“Buda Pest? Ne, Budu Pit” -E.A
Written by Aliza Bran (Washington University)
Central European Studies in Prague, Student Correspondent, Spring ’12
The weekend of April 19th was not only special because it was my birthday, but also because our program went on a short trip to Budapest. Jewish Studies and Central European Studies alike woke up at 5 am to meet and pile into the train cars for our seven-hour journey. Though many slept, a few watched Austin Powers (and decided to over-quote it for the next week straight) and the rest of us relaxed. There was a snack car, which, unlike the usual American snack cars–which have sandwiches and burgers–sold me a surprisingly fantastic goulash soup. I stared out the window as the verdant grounds became a kaleidoscope of green and the sky brightened as the day became afternoon.
As per usual, our arrival did not mean that we were free to rest, but that the trip had officially begun. In our lecture about Hungarian history and culture we discussed the 1956 Uprising and time under Communism. Visiting Budapest was interesting because under Communism it was one of the more beaten-up nations, and you could see this history in the peoples’ behaviors today. In our homework a month earlier for the traveling seminar, each group of 4 or 5 students had to read and present an article. My group had presented on sections of the book Café Europa, which detailed the post-Communism mentality of Central and Eastern European nations and how you could see this mentality through the citizens’ behaviors. Budapest was the first place I continually saw this. The waiters that I had tended to be cold verging on rude, a non-Western trademark that associates being paid by the hour and not by tips. And surprise, when the check came for our party of four for dinner, a lofty tip was already included! Though that is not to say that all of our waiters were unfriendly, for there were several gems that stuck out, especially at this one little hole-in-the-wall place The Hummus Bar. And as someone who is just discovering a taste for falafel, I couldn’t recommend it more. Though be careful, those hummus plates are bigger than they look! One thing I would not recommend (though I think everyone should try it) is Budapest’s famous cheese curd-related desserts. While I love cheese and I love dessert, the cheese curd dessert on a stick was not my thing. However, my flatmate Grace enjoyed them, scarfing down hers and mine alike and holding onto a third for later.

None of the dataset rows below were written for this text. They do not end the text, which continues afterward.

/-- Format M without SZ and ZX, which the form gives (Table 04.5). -/
structure FmtM where
  gap : BitVec 10
  rd : BitVec 6
  ld : Bool
  ra : BitVec 6
  la : Bool
  off : BitVec 22
  ord : BitVec 3
  pred : BitVec 4
  pn : Bool
deriving DecidableEq, Repr

/-- Format C without its minor (Table 04.6a). -/
structure FmtC where
  gap : BitVec 10
  ra : BitVec 6
  la : Bool
  rb : BitVec 6
  lb : Bool
  sw : BitVec 6
  wv : Bool
  ss : BitVec 6
  sv : Bool
  cimm : BitVec 14
deriving DecidableEq, Repr

/-- The fields of a command record beside its OPC (Table 02.2). -/
structure Cmd where
  tag : BitVec 32
  lvl : BitVec 3
  am : Bool
  pg : Bool
  ids : Word
  addr0 : BitVec 48
  cnt : BitVec 32
  astep : Word
  addr1 : BitVec 48
  addr2 : BitVec 48
deriving DecidableEq, Repr

/-- The four units of a core's matrix engine (R251). -/
inductive MatrixUnit where
  | control
  | loader
  | array
  | retirer
deriving DecidableEq, Repr

/-- A flit as it lies on a link: 640 bytes, byte 0 in bits 7-0 (R352). -/
abbrev Flit := BitVec 5120

/-- What the boot of a package finds: the Clerk's verdicts and the fabric configuration, which are given from outside the
model (R60, R420, R421, R423). -/
structure BootOutcome where
  signatureOk : Bool
  node : BitVec 19
  frame : Word
  full : Bool
  forced : Bool
  failStep : BitVec 2
  coredis : Word
  spfree : BitVec 16
  hbmfree : BitVec 32
  used : BitVec 16
  routes : List (Nat × Nat)
deriving DecidableEq, Repr
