-- ==== Sys2Proof/Machine/State.lean ====
section
/-!
DEFINITION. The state of one B9 package as plain data: every crew on its bench, every core's engines and queues, the Mills
and their controllers, the work hierarchy and the Dispatcher, the command port, the fabric, the package registers, and the
memories. Beside the part's own state stand four fields of the model's own, marked so: agenda, cur, free and stamp.
-/
namespace Sys2Proof.Machine

/-- A byte memory: addresses strictly rising, no entry equal to the zero that an unlisted address reads as. -/
abbrev Memory := List Host.Cell

/-! ### The crew -/

/-- One active hardware loop (R126-R128). -/
structure Loop where
  start : Word
  last : Word
  remaining : Word
deriving DecidableEq, Repr

/-- One stream of a crew (R108, R113, R126, R131). -/
structure StreamState where
  /-- Address of the stream's next word. -/
  pc : Word
  /-- Count at which the stream's previous word issued; none before its first word (R108). -/
  last : Option Nat
  /-- The next word, once it is fetched (R84, R112). -/
  fetched : Option Word
  /-- Waiting at an RVZ that has issued: its count, its address and its GAP (R113). -/
  rvz : Option (Nat × Word × Nat)
  exited : Bool
  /-- Active loops, innermost first, at most two (R127). -/
  loops : List Loop
  /-- The active loops as the RVZ found at which the stream waits: an RVZ that comes to trap has not completed (R113, R128). -/
  rvzLoops : List Loop := []
deriving DecidableEq, Repr

/-- When a pending write lands (R114, R117, R397). -/
inductive LandAt where
  /-- At this count, or when its data arrives if that is later. -/
  | count (c : Nat)
  /-- When its event completes, with no bound in counts: a read of it stalls (R397), or the crew is frozen (R81). -/
  | event
deriving DecidableEq, Repr

/-- A write to a register that has issued and has not landed (R115, R116). The payload's width is that of the file. -/
structure Pend (w : Nat) where
  reg : Nat
  /-- The bits that the write replaces. -/
  mask : BitVec w
  val : BitVec w
  poison : Bool
  issued : Nat
  land : LandAt
  /-- The value is known; false while a load's data is on its way. -/
  ready : Bool
  /-- The entry of the operand log that fills it (0: none). -/
  seq : Nat
  str : Stream
  /-- The access was issued again from the operand log (R393): only a read waits for it. -/
  again : Bool
  /-- The bits that the word writes; mask is what remains of them once later writes have landed (R116, R181). -/
  span : BitVec w := mask
  /-- It awaits a load or LDS, whose data fills the queue entries that a push reserves (R121). -/
  load : Bool := false
deriving DecidableEq, Repr

/-- The register files (R7, R178). -/
inductive RegFile where
  | x
  | v
  | p
deriving DecidableEq, Repr

/-- A register freed by a last-use bit, with the count of the word that freed it (R92, R119). -/
structure Freed where
  file : RegFile
  reg : Nat
  count : Nat
deriving DecidableEq, Repr

/-- An entry of the data queue or of the branch-outcome queue (R120-R122). -/
structure QEntry where
  /-- The operand-log entry of the load that fills it, while it is only reserved. -/
  src : Option Nat
  val : Word
  poison : Bool
  pushedAt : Nat
deriving DecidableEq, Repr

/-- The circular-buffer state of a tile register (R235-R239). -/
structure CircBuf where
  out : Bool
  nslot : Nat
  stride : Nat
  free : Nat
  fill : Nat
  ci : Nat
  ki : Nat
  /-- Counts at which CBDONE released slots whose FREE (IN) or FILL (OUT) has not yet risen (R238). -/
  releasing : List Nat
deriving DecidableEq, Repr

/-- What a word of the operand log does (R391). -/
inductive LogKind where
  | load (bytes : Nat) (zext : Bool)
  | loadSpec
  | store (bytes : Nat)
  | atomic (op : BitVec 4) (ty : BitVec 4) (ret : Bool)
  | msemsig
  | msemwait
  | semsig (n : Nat)
  | seminit (n : Nat)
  | spawn
  | joindec
  | waitc
  | fence (ord : BitVec 3) (named : Bool)
  | cmd
deriving DecidableEq, Repr

/-- How far an entry of the operand log has come. -/
inductive LogPhase where
  /-- Its translation has not returned (R75). -/
  | translating
  /-- Translated, not yet performed. -/
  | going
  /-- Performed; the entry is kept only where something still waits for it. -/
  | done
deriving DecidableEq, Repr

/-- The page an access reached: where its bytes lie and the attributes that its rules read (R64-R70). -/
structure Target where
  /-- 0 local HBM, 1 lent HBM, 2 control-node memory. -/
  tier : Nat
  /-- Physical address in local HBM or the lender's, or the bus address. -/
  addr : Nat
  node : Nat
  chk : Bool
  shr : Nat
  guardIx : Nat
deriving DecidableEq, Repr

/-- An entry of the operand log (Table 14.6), with what the device keeps beside it to perform the access. -/
structure LogEntry where
  seq : Nat
  kind : LogKind
  pc : Word
  cnt : Nat
  word : Word
  opa : Word
  opb : Word
  opc : Word
  ord : BitVec 3
  faulted : Bool
  code : BitVec 8
  addr : Word
  /-- Marked for re-issue (R392). -/
  ri : Bool
  phase : LogPhase
  target : Option Target
  /-- Register that receives the result. -/
  rd : Nat
  /-- The engine command of a CMD entry. -/
  cmdId : Nat
  /-- RVZ words of the S-stream issued before it (R113, R329). -/
  epoch : Nat
  /-- The doubleword a docket read has latched, or the docket's eight words (SPAWN). -/
  data : List Word
  /-- The fabric request it waits for (tier 1). -/
  tag : Option Nat
  /-- It was issued again (R393). -/
  again : Bool
  /-- A later access of its crew has been performed before it, which only an ordering at the scope of its core would have kept
  behind it (R333). -/
  passed : Bool := false
deriving DecidableEq, Repr

/-- One addition of a scatter-add (R204): the key of the element's first byte, the element type, the rounding mode's code, the
addend, and the element's random word. -/
structure VAdd where
  key : Nat
  ty : Nat
  mode : Nat
  value : Nat
  random : BitVec 32
deriving DecidableEq, Repr

/-- A vector store or scatter-add that has issued and is not yet performed (R204, R205, R221, R329). -/
structure VStore where
  seq : Nat
  issued : Nat
  epoch : Nat
  /-- Bytes to write at keys of the scratchpad memory, in order. -/
  writes : List Host.Cell
  /-- Additions, in ascending element order. -/
  adds : List VAdd
  /-- VSCATADD.o: its additions keep the crew's order (R204). -/
  ordered : Bool
  /-- The count by which it is performed (Table 07.5). -/
  due : Nat
deriving DecidableEq, Repr

/-- Why a crew does not run. -/
inductive CrewState where
  | running
  | trapped
  | held
deriving DecidableEq, Repr

/-- The configuration and the cursor of a Gleaner context (R241-R243). -/
structure Gleaner where
  configured : Bool
  /-- The metadata register and its latched definition. -/
  tile : Nat
  tdef : Word
  ibase : BitVec 32
  rate : Nat
  rle : Bool
  mpos : Nat
  m : Nat
  p : Nat
  run : Nat
  /-- The offset queue: a filled entry, or none while only reserved. -/
  queue : List (Option (BitVec 32))
deriving DecidableEq, Repr
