-- ==== Sys2Proof/Machine/Memory.lean ====
section
/-!
DEFINITION. The memories behind physical addresses: the two windows onto local HBM (R71-R73), what an unfenced write through
one window shows the other (R279), near-memory ECC (R282-R284), control-node memory, and the scratchpads (R212, R213).
-/
namespace Sys2Proof.Machine
open Sys2Proof.Config

/-! ### The two windows -/

/-- The bank-linear offset of the cell that an interleaved offset names (R73). -/
def linearOffset (o : Nat) : Nat :=
  let g := o / 512
  let ch := (g % 512) ^^^ (g / 512 % 512) ^^^ (g / 262144 % 512) ^^^ (g / 134217728 % 8)
  ch / 64 * 0xC00000000 + ch % 64 * 0x30000000 + g / 512 * 512 + o % 512

/-- Whether a physical address lies in the bank-linear window (R71). -/
def inLinear (a : Nat) : Bool := decide (linearBase ≤ a ∧ a < linearBase + hbmBytes)

/-- Whether a physical address names memory (R71). -/
def inWindow (a : Nat) : Bool := decide (a < hbmBytes) || inLinear a

/-- The cell that a physical address in a window names, as a bank-linear offset (R71, R73). -/
def cellOf (a : Nat) : Nat := if inLinear a then a - linearBase else linearOffset a

/-- Whether n bytes from an address lie wholly in one window (R388). -/
def wholeInWindow (a n : Nat) : Bool :=
  decide (a + n ≤ hbmBytes) || decide (linearBase ≤ a ∧ a + n ≤ linearBase + hbmBytes)

/-- The pseudo-channel (Mill number) of a bank-linear offset (R72, R271). -/
def millOf (b : Nat) : Nat := b / channelBytes

/-- The bank of a bank-linear offset within its pseudo-channel (R72). -/
def bankOf (b : Nat) : Nat := b % channelBytes / 0x3000000

/-- The row of a bank-linear offset within its bank (R72). -/
def rowOf (b : Nat) : Nat := b % 0x3000000 / 1024

/-! ### When the memories serve an access (R273, R276, R415) -/

/-- Whether a wheel's present slot is the Mill's (R273). -/
def millSlot (v : MillState) : Bool :=
  v.ownedBanks != 0 && !(v.wheelSlot == 0 && v.revolution % 8 == 0) &&
    decide (v.wheelSlot * v.share / 16 < (v.wheelSlot + 1) * v.share / 16)

/-- The 64-byte sectors of n bytes from a cell. -/
def sectorCount (b n : Nat) : Nat := if n = 0 then 0 else (b + n - 1) / 64 - b / 64 + 1

/-- The Mill controller that shares the pseudo-channel of a cell, one of whose banks is MILL-owned (R273). -/
def sharedWith (s : State) (b : Nat) : Option MillState :=
  match mapGet s.mills (millOf b) with
  | some m => if m.ownedBanks = 0 then none else some m
  | none => none

/-- Whether a host slot that has moved some sectors has room for more: five sectors, and an access that is larger goes on in the
host slots after it (R273). -/
def slotRoom (used k : Nat) : Bool := used == 0 || decide (used + k ≤ 5)

/-- Whether a run of a host access may be performed now without a service of its own: always on a pseudo-channel without a
MILL-owned bank, and on a HOST-owned bank in a host slot with room (R273, R276). -/
def runRoom (s : State) (r : Nat × Nat) : Bool :=
  match sharedWith s r.1 with
  | none => true
  | some m => !m.ownedBanks.getLsbD (bankOf r.1) && !millSlot m &&
      slotRoom (mapGetD s.host.slots (millOf r.1) 0) (sectorCount r.1 r.2)

/-- Whether a run may be performed now. -/
def runOpen (s : State) (r : Nat × Nat) : Bool := s.host.served.contains r || runRoom s r

/-- Adds the sectors of a run to what its pseudo-channel moves in its slot. -/
def moveSectors (h : HostService) (r : Nat × Nat) : FMap Nat :=
  mapSet h.slots (millOf r.1) (mapGetD h.slots (millOf r.1) 0 + sectorCount r.1 r.2)

/-- Performs a run: it waits no more, and takes room of its slot unless it has been served. -/
def takeRun (s : State) (r : Nat × Nat) : State :=
  let h := s.host
  let served := h.served.contains r
  { s with host := { h with
      queue := h.queue.erase r
      used := if served || (sharedWith s r.1).isSome then r :: h.used else h.used
      slots := if !served && (sharedWith s r.1).isSome then moveSectors h r else h.slots } }

/-- What becomes of a run of an access that must wait for another of its runs: it is served as soon as its slot has room, and on
a MILL-owned bank it waits behind those that came before it (R276). -/
def holdRun (s : State) (r : Nat × Nat) : State :=
  let h := s.host
  match sharedWith s r.1 with
  | none => s
  | some m =>
    if h.served.contains r then s
    else if runRoom s r then { s with host := { h with served := h.served ++ [r], slots := moveSectors h r } }
    else if m.ownedBanks.getLsbD (bankOf r.1) && !h.queue.contains r then { s with host := { h with queue := h.queue ++ [r] } }
    else s
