-- ==== Sys2Proof/Machine/Fabric.lean ====
section
/-!
DEFINITION. The segments of fabric messages (R356, Table 13.2), the routes (R357), the combining table (R373), and the requests
and responses that a package sends (R361, R363, R371): they wait at the router's local injection input.
-/
namespace Sys2Proof.Machine
open Sys2Proof.Config

/-! ### Segments -/

/-- Doubleword i of a segment. -/
def Msg.word (m : Msg) (i : Nat) : Word := m.seg.extractLsb' (64 * i) 64
/-- The fields of Table 13.2. -/
def Msg.dst (m : Msg) : Nat := bits (m.word 0) 50 32
def Msg.stat (m : Msg) : Nat := bits (m.word 0) 31 24
def Msg.phy (m : Msg) : Bool := (m.word 0).getLsbD 21
def Msg.cmb (m : Msg) : Bool := (m.word 0).getLsbD 20
def Msg.cnt (m : Msg) : Nat := bits (m.word 0) 19 16
def Msg.ty (m : Msg) : Nat := bits (m.word 0) 15 12
def Msg.ndata (m : Msg) : Nat := bits (m.word 0) 11 8
def Msg.opc (m : Msg) : Nat := bits (m.word 0) 7 0
def Msg.rt (m : Msg) : Bool := (m.word 1).getLsbD 63
def Msg.swi (m : Msg) : Bool := (m.word 1).getLsbD 62
def Msg.job (m : Msg) : Nat := bits (m.word 1) 40 37
def Msg.tag (m : Msg) : Nat := bits (m.word 1) 36 25
def Msg.core (m : Msg) : Nat := bits (m.word 1) 24 19
def Msg.node (m : Msg) : Nat := bits (m.word 1) 18 0
/-- TAG, CORE and NODE together, as a manifest names a requester. -/
def Msg.id (m : Msg) : Nat := bits (m.word 1) 36 0
def Msg.addr (m : Msg) : Nat := bits (m.word 2) 47 0
def Msg.cseq (m : Msg) : Nat := bits (m.word 3) 63 44
def Msg.circ (m : Msg) : Nat := bits (m.word 3) 43 38
def Msg.len (m : Msg) : Nat := bits (m.word 3) 31 0
def Msg.opnd (m : Msg) : Word := m.word 4
/-- Destination j of an MWRITE. -/
def Msg.dest (m : Msg) (j : Nat) : Nat := m.seg.toNat / 2 ^ (320 + 19 * j) % 2 ^ 19

/-- A segment of its doublewords. -/
def segment (ws : List Word) : BitVec 512 := BitVec.ofNat 512 (wordsValue ws)

/-- The first doubleword of a segment. -/
def headWord (dst stat cnt ty ndata opc : Nat) (phy cmb : Bool) : Word :=
  BitVec.ofNat 64 (dst % 2 ^ 19 * 2 ^ 32 + stat % 256 * 2 ^ 24 + (if phy then 2 ^ 21 else 0) + (if cmb then 2 ^ 20 else 0) +
    cnt % 16 * 2 ^ 16 + ty % 16 * 2 ^ 12 + ndata % 16 * 2 ^ 8 + opc % 256)

/-- Data segments that n bytes fill. -/
def segmentsFor (n : Nat) : Nat := (n + 63) / 64

/-- Bytes padded with zeros to whole segments. -/
def padSegments (bs : List Byte) : List Byte := bs ++ List.replicate (segmentsFor bs.length * 64 - bs.length) 0

/-! ### Requests -/

/-- A request to be sent. -/
structure Request where
  core : Nat
  job : Nat
  opc : Nat
  node : Nat
  raddr : Nat
  len : Nat
  ty : Nat
  phy : Bool
  opnd : Word
  circ : Nat
  data : List Byte
  dests : List Nat
  cmd : Option Nat
  access : Option (Nat × Nat)
  place : Nat
  /-- CNT of a request with one destination (log 18). -/
  cnt : Nat := 0
deriving DecidableEq, Repr

/-- The package's own NODEID. -/
def ownNode (s : State) : Nat := bits s.pkg.node 18 0

/-! ### Routes (R357, R362) -/

/-- The destination that a route is kept for: a package, or past them an external switch (R374). -/
def Msg.target (m : Msg) : Nat := m.dst + (if m.response && m.rt && m.swi then 2 ^ 19 else 0)

/-- The output of an unscheduled message to a destination: 12 is local ejection; none without a route. -/
def outputFor (s : State) (dst : Nat) : Option Nat := if dst = ownNode s then some 12 else mapGet s.fabric.routes dst

/-- Whether a message is a multicast write. -/
def Msg.multicast (m : Msg) : Bool := !m.response && m.opc == 5

/-- The outputs that an unscheduled message takes, each once (R362). -/
def outputsOf (s : State) (m : Msg) : List Nat :=
  if m.multicast then
    (List.range 13).filter fun o => (List.range (m.cnt + 1)).any fun j => outputFor s (m.dest j) == some o
  else (outputFor s m.target).toList

/-- An unscheduled flit of one message at an input, in the entry of the flit that it arrived in, if it arrived. -/
def plainFlit (s : State) (m : Msg) (entry : Option Nat) : RFlit :=
  let outs := outputsOf s m
  { sch := false, bank := s.fabric.act, slot := 0, circ := m.circ, cls := m.response, msgs := [m], outs := outs,
    feeds := if outs.length ≤ 1 then [] else outs, waited := 0, credit := entry.isSome, entry := entry.getD 0 }

/-- Puts an unscheduled message at the local input. -/
def injectPlain (s : State) (m : Msg) : State :=
  { s with fabric := { s.fabric with inject := s.fabric.inject ++ [plainFlit s m none] } }

/-! ### Combining (R373) -/

/-- Whether a request may combine: an unscheduled FADD of I64 or I32 with PHY and CMB zero. -/
def Msg.combines (m : Msg) : Bool :=
  !m.response && m.opc == 3 && decide (m.ty ≤ 1) && !m.phy && !m.cmb && m.circ == 0

/-- Whether an entry of the combining table is open for a request: fewer than eight requests hold it. -/
def Combine.opens (e : Combine) (m : Msg) : Bool :=
  e.waiting && e.dst == m.dst && e.job == m.job && e.addr == m.addr && e.ty == m.ty && decide (e.msgs.length < 8)

/-- Replaces the first element that satisfies a test. -/
def updateFirst {α : Type} (p : α → Bool) (f : α → α) : List α → List α
  | [] => []
  | a :: l => if p a then f a :: l else a :: updateFirst p f l

/-- The request that an entry of the combining table forwards: a lone one unchanged, several as one combined request. -/
def combinedRequest (s : State) (e : Combine) (tag : Nat) : Msg :=
  match e.msgs with
  | [m] => m
  | l =>
    let w := if e.ty = 1 then 32 else 64
    let sum := (e.manifest.foldl (fun a q => a + q.2.toNat) 0) % 2 ^ w
    let data := e.manifest.flatMap fun q => valueBytes 8 q.1 ++ wordBytes q.2
    { response := false, input := 12, data := data ++ List.replicate (128 - data.length) 0
      seg := segment
        [headWord e.dst 0 (l.length - 1) e.ty 2 3 false true,
         BitVec.ofNat 64 (2 ^ 63 + e.job % 16 * 2 ^ 37 + tag % 4096 * 2 ^ 25 + ownNode s), BitVec.ofNat 64 e.addr,
         BitVec.ofNat 64 (w / 8), BitVec.ofNat 64 sum, 0, 0, 0] }

/-- Forwards open entry k of the combining table; the manifest of a combined request is kept as the record (R373). -/
def forwardEntry (s : State) (k : Nat) : State :=
  match s.fabric.combining[k]? with
  | none => s
  | some e =>
    if !e.waiting then s
    else
      let f := s.fabric
      let tag := f.nextTag
      let rest := if e.msgs.length ≤ 1 then f.combining.eraseIdx k
        else f.combining.set k { e with waiting := false, tag := tag, msgs := [] }
      injectPlain { s with fabric := { f with combining := rest, nextTag := tag + 1 } } (combinedRequest s e tag)

/-- A request joins an open entry of the combining table, which is forwarded with its eighth, or opens one, where it can
(R373). -/
def combine (s : State) (m : Msg) : Option State :=
  let t := s.fabric.combining
  let put (l : List Combine) : State := { s with fabric := { s.fabric with combining := l } }
  if !m.combines then none
  else if t.any (·.opens m) then
    let s := put (updateFirst (·.opens m)
      (fun e => { e with manifest := e.manifest ++ [(m.id, m.opnd)], msgs := e.msgs ++ [m] }) t)
    match s.fabric.combining.findIdx? fun e => e.waiting && decide (8 ≤ e.msgs.length) with
    | some k => some (forwardEntry s k)
    | none => some s
  else if t.length < combiningEntries then
    some (put (t ++ [{ waiting := true, dst := m.dst, job := m.job, addr := m.addr, ty := m.ty, tag := 0,
                       manifest := [(m.id, m.opnd)], msgs := [m] }]))
  else none

/-- Puts a message at the local injection input: in the combining table, in an unscheduled flit, or in a flit of its circuit. -/
def inject (s : State) (m : Msg) : State :=
  if m.circ ≠ 0 && !m.response then
    let flit : RFlit := { sch := true, bank := s.fabric.act, slot := 0, circ := m.circ, cls := false, msgs := [m], outs := [],
                          waited := 0, credit := false }
    { s with fabric := { s.fabric with inject := s.fabric.inject ++ [flit] } }
  else
    match combine s m with
    | some s => s
    | none => injectPlain s m

/-- The destinations of an MWRITE as bits. -/
def destBits (l : List Nat) : Nat := (l.zipIdx).foldl (fun a q => a + q.1 % 2 ^ 19 * 2 ^ (19 * q.2)) 0

/-- The segment of a request. -/
def requestSegment (s : State) (r : Request) (tag cseq : Nat) : BitVec 512 :=
  let d := destBits r.dests
  segment
    [headWord r.node 0 (if r.dests.isEmpty then r.cnt else r.dests.length - 1) r.ty (segmentsFor r.data.length) r.opc r.phy false,
     BitVec.ofNat 64 (r.job % 16 * 2 ^ 37 + tag % 4096 * 2 ^ 25 + r.core % 64 * 2 ^ 19 + ownNode s),
     BitVec.ofNat 64 (r.raddr % 2 ^ 48),
     BitVec.ofNat 64 (cseq % 2 ^ 20 * 2 ^ 44 + r.circ % 64 * 2 ^ 38 + r.len % 2 ^ 32), r.opnd, BitVec.ofNat 64 d,
     BitVec.ofNat 64 (d / 2 ^ 64), BitVec.ofNat 64 (d / 2 ^ 128)]

/-- Whether the next tag is free for a core: no request of it that waits for an answer has it (Table 13.2). -/
def tagFree (s : State) (core : Nat) : Bool :=
  !(s.fabric.outstanding.any fun o => o.core == core && o.tag % 4096 == s.fabric.nextTag % 4096)

/-- Records a request as unanswered, under the next tag. -/
def sendRequest (s : State) (r : Request) : State :=
  let f := s.fabric
  let tag := f.nextTag
  let cseq := if r.circ = 0 then 0 else mapGetD f.cseq r.circ 0
  let o : Outstanding := { tag := tag, core := r.core, cmd := r.cmd, access := r.access, opc := BitVec.ofNat 8 r.opc,
                           node := r.node, raddr := r.raddr, place := r.place, len := r.len, ty := r.ty }
  let outs := if r.opc = 5 then r.dests.map fun n => { o with node := n } else [o]
  let f := { f with outstanding := f.outstanding ++ outs, nextTag := tag + 1,
                    cseq := if r.circ = 0 then f.cseq else mapSet f.cseq r.circ (cseq + 1) }
  let s := { s with fabric := f }
  inject s { response := false, seg := requestSegment s r tag cseq, data := padSegments r.data, input := 12 }

/-! ### Responses -/

/-- The response to a request: its operation code plus 0x80, back to its source, with a status, data and an old value. A
combined request's manifest comes first in the data (R374). -/
def respond (s : State) (m : Msg) (stat : Nat) (data : List Byte) (opnd : Word) : State :=
  let manifest := if m.cmb then m.data.take 128 else []
  let body := manifest ++ padSegments data
  inject s
    { response := true
      seg := segment
        [headWord m.node stat m.cnt m.ty (body.length / 64) (m.opc + 0x80) m.phy m.cmb, m.word 1, m.word 2,
         BitVec.ofNat 64 m.len, opnd, 0, 0, 0]
      data := body, input := 12 }

end Sys2Proof.Machine
end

And this blog would not feel like a complete discussion of Budapest without a critique of the Museum of Communism. I don’t frequently enter a museum and wonder what the intent is behind it, but I have never been as skeeved out (yes, skeeved, which I consider one level of creepy above “creeped out”) as I was in that museum. The bright, flashing lights, leaving most of the rooms pitch black or red in color (or something else overwhelming); the cacophony of videos and voices playing in each room, each vying for your attention and ultimately making a sea of mental static in your mind; and the heat of the building creeping up on you as you walked. It could not have been more uncomfortable. On our maize-like walk, we passed through an all-black room with a car behind a curtain. Sinister music flared and the lights of the car flashed. There was nothing else in that room: no historical facts or writing or anything of the sort. And two rooms later we ended up in the most stressful and terrifying spot of all: the elevator. Being claustrophobic, I never should have gotten in, but who was to know that the elevator doors would close, and the elevator would go so slowly it would take six whole minutes to go down three floors?! And I wasn’t the only person uncomfortable. The elevator was warm, and as we descended slowly into the basement (dungeon?), a movie about torture techniques began to play and the ominous music swelled. It was straight out of a horror movie. After surviving the museum, my group tried to make some sense of what we had just seen. Our conclusion: the current fascist government (which is getting more and more extremist and anti-Semitist) wants people to fear communism so much that the whole museum is filled with scare tactics. It was clear that the museum, because of the set up and the fact that the majority of its writing was in Hungarian, was not meant for us as much as it was meant for its own citizens. All I can say is that I’m glad that the program reimbursed us for one museum trip in Budapest, for I could not wrap my mind around spending my money there. Luckily, Rachel had grabbed several “special deal” cards at the hotel and we finished that morning by drinking one free flute of champagne each at a nearby café.
NOTE: Final recommendation to students and parents alike: Szimpla, a famous ruin bar in Budapest. It is a chill environment for anyone who would like to hang out, have a beer, and look at the awesome and random furniture/decorations (i.e. bath tubs, goofy paintings, etc). Emily’s parents went and enjoyed it just as much as we did, so it’s a fun venue for most ages.